Entries taken from a collection

===

/-- Words whose opcode is 0xB0 to 0xBF (Table 8.10); `w` is the word and `o` the opcode's low digit. -/
def decodeRowB (w o : Nat) : Except DecodeError Instr :=
  match o with
  | 0 => if fld w 0 4 = 0 then .ok (.barrive (bv 2 w 22) (bv 6 w 16) (bv 6 w 10) (bv 6 w 4))
    else .error .illegalEnc
  | 1 => if fld w 0 4 = 0 ∧ fld w 16 6 = 0 then .ok (.bwait (bv 2 w 22) (bv 6 w 10) (bv 6 w 4))
    else .error .illegalEnc
  | 2 => if fld w 0 10 = 0 then .ok (.bjoin (bv 2 w 22) (bv 6 w 16) (bv 6 w 10))
    else .error .illegalEnc
  | 3 => if fld w 0 10 = 0 then .ok (.bleave (bv 2 w 22) (bv 6 w 16) (bv 6 w 10))
    else .error .illegalEnc
  | 4 => if fld w 3 1 = 0 ∧ fld w 16 6 = 0 then .ok (.binit (bv 2 w 22) (bv 6 w 10) (bv 6 w 4) (bv 3 w 0))
    else .error .illegalEnc
  | 5 => if fld w 19 3 = 0 then .ok (.evbind (bv 2 w 22) (bv 3 w 16) (bv 6 w 10) (bv 6 w 4) (bv 4 w 0))
    else .error .illegalEnc
  | 6 => if fld w 0 16 = 0 ∧ fld w 19 3 = 0 then .ok (.evunb (bv 2 w 22) (bv 3 w 16))
    else .error .illegalEnc
  | 7 => if fld w 2 8 = 0 ∧ fld w 16 6 = 0 then .ok (.evmask (bv 2 w 22) (bv 6 w 10) (bv 2 w 0))
    else .error .illegalEnc
  | 8 => if fld w 0 16 = 0 then .ok (.evpend (bv 2 w 22) (bv 6 w 16))
    else .error .illegalEnc
  | 9 => if fld w 0 10 = 0 ∧ fld w 16 6 = 0 then .ok (.evclr (bv 2 w 22) (bv 6 w 10))
    else .error .illegalEnc
  | 10 => if fld w 0 10 = 0 ∧ fld w 22 2 = 0 then .ok (.waitany (bv 6 w 16) (bv 6 w 10))
    else .error .illegalEnc
  | 11 => if fld w 1 3 = 0 then .ok (.mbsend (bv 2 w 22) (bv 6 w 16) (bv 6 w 10) (bv 6 w 4) (bv 1 w 0))
    else .error .illegalEnc
  | 12 => if fld w 0 10 = 0 then .ok (.mbrecv (bv 2 w 22) (bv 6 w 16) (bv 6 w 10))
    else .error .illegalEnc
  | 13 => if fld w 0 10 = 0 ∧ fld w 16 6 = 0 then .ok (.sleep (bv 2 w 22) (bv 6 w 10))
    else if fld w 0 10 = 1 then .ok (.sleepEv (bv 2 w 22) (bv 6 w 16) (bv 6 w 10))
    else .error .illegalEnc
  | 14 => if fld w 0 22 = 0 then .ok (.gbar (bv 2 w 22))
    else .error .illegalEnc
  | _ => .error .illegalOp

/-- Words whose opcode is 0xC0 to 0xCF (Table 8.10); `w` is the word and `o` the opcode's low digit. -/
def decodeRowC (w o : Nat) : Except DecodeError Instr :=
  match o with
  | 0 => if fld w 0 4 = 0 then .ok (.invoke (bv 2 w 22) (bv 6 w 16) (bv 6 w 10) (bv 6 w 4))
    else .error .illegalEnc
  | 1 => if fld w 0 4 = 0 then .ok (.invokef (bv 2 w 22) (bv 6 w 16) (bv 6 w 10) (bv 6 w 4))
    else .error .illegalEnc
  | 2 => if fld w 0 4 = 0 then .ok (.fget (bv 2 w 22) (bv 6 w 16) (bv 6 w 10) (bv 6 w 4))
    else .error .illegalEnc
  | 3 => if fld w 0 4 = 0 then .ok (.fpoll (bv 2 w 22) (bv 6 w 16) (bv 6 w 10) (bv 6 w 4))
    else .error .illegalEnc
  | 4 => if fld w 0 10 = 0 ∧ fld w 16 6 = 0 then .ok (.fdrop (bv 2 w 22) (bv 6 w 10))
    else .error .illegalEnc
  | 5 => if fld w 1 15 = 0 then .ok (.taskarg (bv 2 w 22) (bv 6 w 16) (bv 1 w 0))
    else .error .illegalEnc
  | 6 => if fld w 0 10 = 0 ∧ fld w 16 6 = 0 then .ok (.taskret (bv 2 w 22) (bv 6 w 10))
    else .error .illegalEnc
  | 7 => if fld w 0 10 = 0 ∧ fld w 16 6 = 0 then .ok (.taskbrk (bv 2 w 22) (bv 6 w 10))
    else .error .illegalEnc
  | 8 => if fld w 0 4 = 0 then .ok (.launch (bv 2 w 22) (bv 6 w 16) (bv 6 w 10) (bv 6 w 4))
    else .error .illegalEnc
  | 9 => if fld w 0 10 = 0 then .ok (.depsig (bv 2 w 22) (bv 6 w 16) (bv 6 w 10))
    else .error .illegalEnc
  | 10 => if fld w 0 4 = 0 ∧ fld w 16 6 = 0 then .ok (.regroup (bv 2 w 22) (bv 6 w 10) (bv 6 w 4))
    else .error .illegalEnc
  | _ => .error .illegalOp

===

• _Goal of the exercise_
Repeat the data above, word for word.

• _Exercise result_
/-- Words whose opcode is 0xB0 to 0xBF (Table 8.10); `w` is the word and `o` the opcode's low digit. -/
def decodeRowB (w o : Nat) : Except DecodeError Instr :=
  match o with
  | 0 => if fld w 0 4 = 0 then .ok (.barrive (bv 2 w 22) (bv 6 w 16) (bv 6 w 10) (bv 6 w 4))
    else .error .illegalEnc
  | 1 => if fld w 0 4 = 0 ∧ fld w 16 6 = 0 then .ok (.bwait (bv 2 w 22) (bv 6 w 10) (bv 6 w 4))
    else .error .illegalEnc
  | 2 => if fld w 0 10 = 0 then .ok (.bjoin (bv 2 w 22) (bv 6 w 16) (bv 6 w 10))
    else .error .illegalEnc
  | 3 => if fld w 0 10 = 0 then .ok (.bleave (bv 2 w 22) (bv 6 w 16) (bv 6 w 10))
    else .error .illegalEnc
  | 4 => if fld w 3 1 = 0 ∧ fld w 16 6 = 0 then .ok (.binit (bv 2 w 22) (bv 6 w 10) (bv 6 w 4) (bv 3 w 0))
    else .error .illegalEnc
  | 5 => if fld w 19 3 = 0 then .ok (.evbind (bv 2 w 22) (bv 3 w 16) (bv 6 w 10) (bv 6 w 4) (bv 4 w 0))
    else .error .illegalEnc
  | 6 => if fld w 0 16 = 0 ∧ fld w 19 3 = 0 then .ok (.evunb (bv 2 w 22) (bv 3 w 16))
    else .error .illegalEnc
  | 7 => if fld w 2 8 = 0 ∧ fld w 16 6 = 0 then .ok (.evmask (bv 2 w 22) (bv 6 w 10) (bv 2 w 0))
    else .error .illegalEnc
  | 8 => if fld w 0 16 = 0 then .ok (.evpend (bv 2 w 22) (bv 6 w 16))
    else .error .illegalEnc
  | 9 => if fld w 0 10 = 0 ∧ fld w 16 6 = 0 then .ok (.evclr (bv 2 w 22) (bv 6 w 10))
    else .error .illegalEnc
  | 10 => if fld w 0 10 = 0 ∧ fld w 22 2 = 0 then .ok (.waitany (bv 6 w 16) (bv 6 w 10))
    else .error .illegalEnc
  | 11 => if fld w 1 3 = 0 then .ok (.mbsend (bv 2 w 22) (bv 6 w 16) (bv 6 w 10) (bv 6 w 4) (bv 1 w 0))
    else .error .illegalEnc
  | 12 => if fld w 0 10 = 0 then .ok (.mbrecv (bv 2 w 22) (bv 6 w 16) (bv 6 w 10))
    else .error .illegalEnc
  | 13 => if fld w 0 10 = 0 ∧ fld w 16 6 = 0 then .ok (.sleep (bv 2 w 22) (bv 6 w 10))
    else if fld w 0 10 = 1 then .ok (.sleepEv (bv 2 w 22) (bv 6 w 16) (bv 6 w 10))
    else .error .illegalEnc
  | 14 => if fld w 0 22 = 0 then .ok (.gbar (bv 2 w 22))
    else .error .illegalEnc
  | _ => .error .illegalOp

/-- Words whose opcode is 0xC0 to 0xCF (Table 8.10); `w` is the word and `o` the opcode's low digit. -/
def decodeRowC (w o : Nat) : Except DecodeError Instr :=
  match o with
  | 0 => if fld w 0 4 = 0 then .ok (.invoke (bv 2 w 22) (bv 6 w 16) (bv 6 w 10) (bv 6 w 4))
    else .error .illegalEnc
  | 1 => if fld w 0 4 = 0 then .ok (.invokef (bv 2 w 22) (bv 6 w 16) (bv 6 w 10) (bv 6 w 4))
    else .error .illegalEnc
  | 2 => if fld w 0 4 = 0 then .ok (.fget (bv 2 w 22) (bv 6 w 16) (bv 6 w 10) (bv 6 w 4))
    else .error .illegalEnc
  | 3 => if fld w 0 4 = 0 then .ok (.fpoll (bv 2 w 22) (bv 6 w 16) (bv 6 w 10) (bv 6 w 4))
    else .error .illegalEnc
  | 4 => if fld w 0 10 = 0 ∧ fld w 16 6 = 0 then .ok (.fdrop (bv 2 w 22) (bv 6 w 10))
    else .error .illegalEnc
  | 5 => if fld w 1 15 = 0 then .ok (.taskarg (bv 2 w 22) (bv 6 w 16) (bv 1 w 0))
    else .error .illegalEnc
  | 6 => if fld w 0 10 = 0 ∧ fld w 16 6 = 0 then .ok (.taskret (bv 2 w 22) (bv 6 w 10))
    else .error .illegalEnc
  | 7 => if fld w 0 10 = 0 ∧ fld w 16 6 = 0 then .ok (.taskbrk (bv 2 w 22) (bv 6 w 10))
    else .error .illegalEnc
  | 8 => if fld w 0 4 = 0 then .ok (.launch (bv 2 w 22) (bv 6 w 16) (bv 6 w 10) (bv 6 w 4))
    else .error .illegalEnc
  | 9 => if fld w 0 10 = 0 then .ok (.depsig (bv 2 w 22) (bv 6 w 16) (bv 6 w 10))
    else .error .illegalEnc
  | 10 => if fld w 0 4 = 0 ∧ fld w 16 6 = 0 then .ok (.regroup (bv 2 w 22) (bv 6 w 10) (bv 6 w 4))
    else .error .illegalEnc
  | _ => .error .illegalOp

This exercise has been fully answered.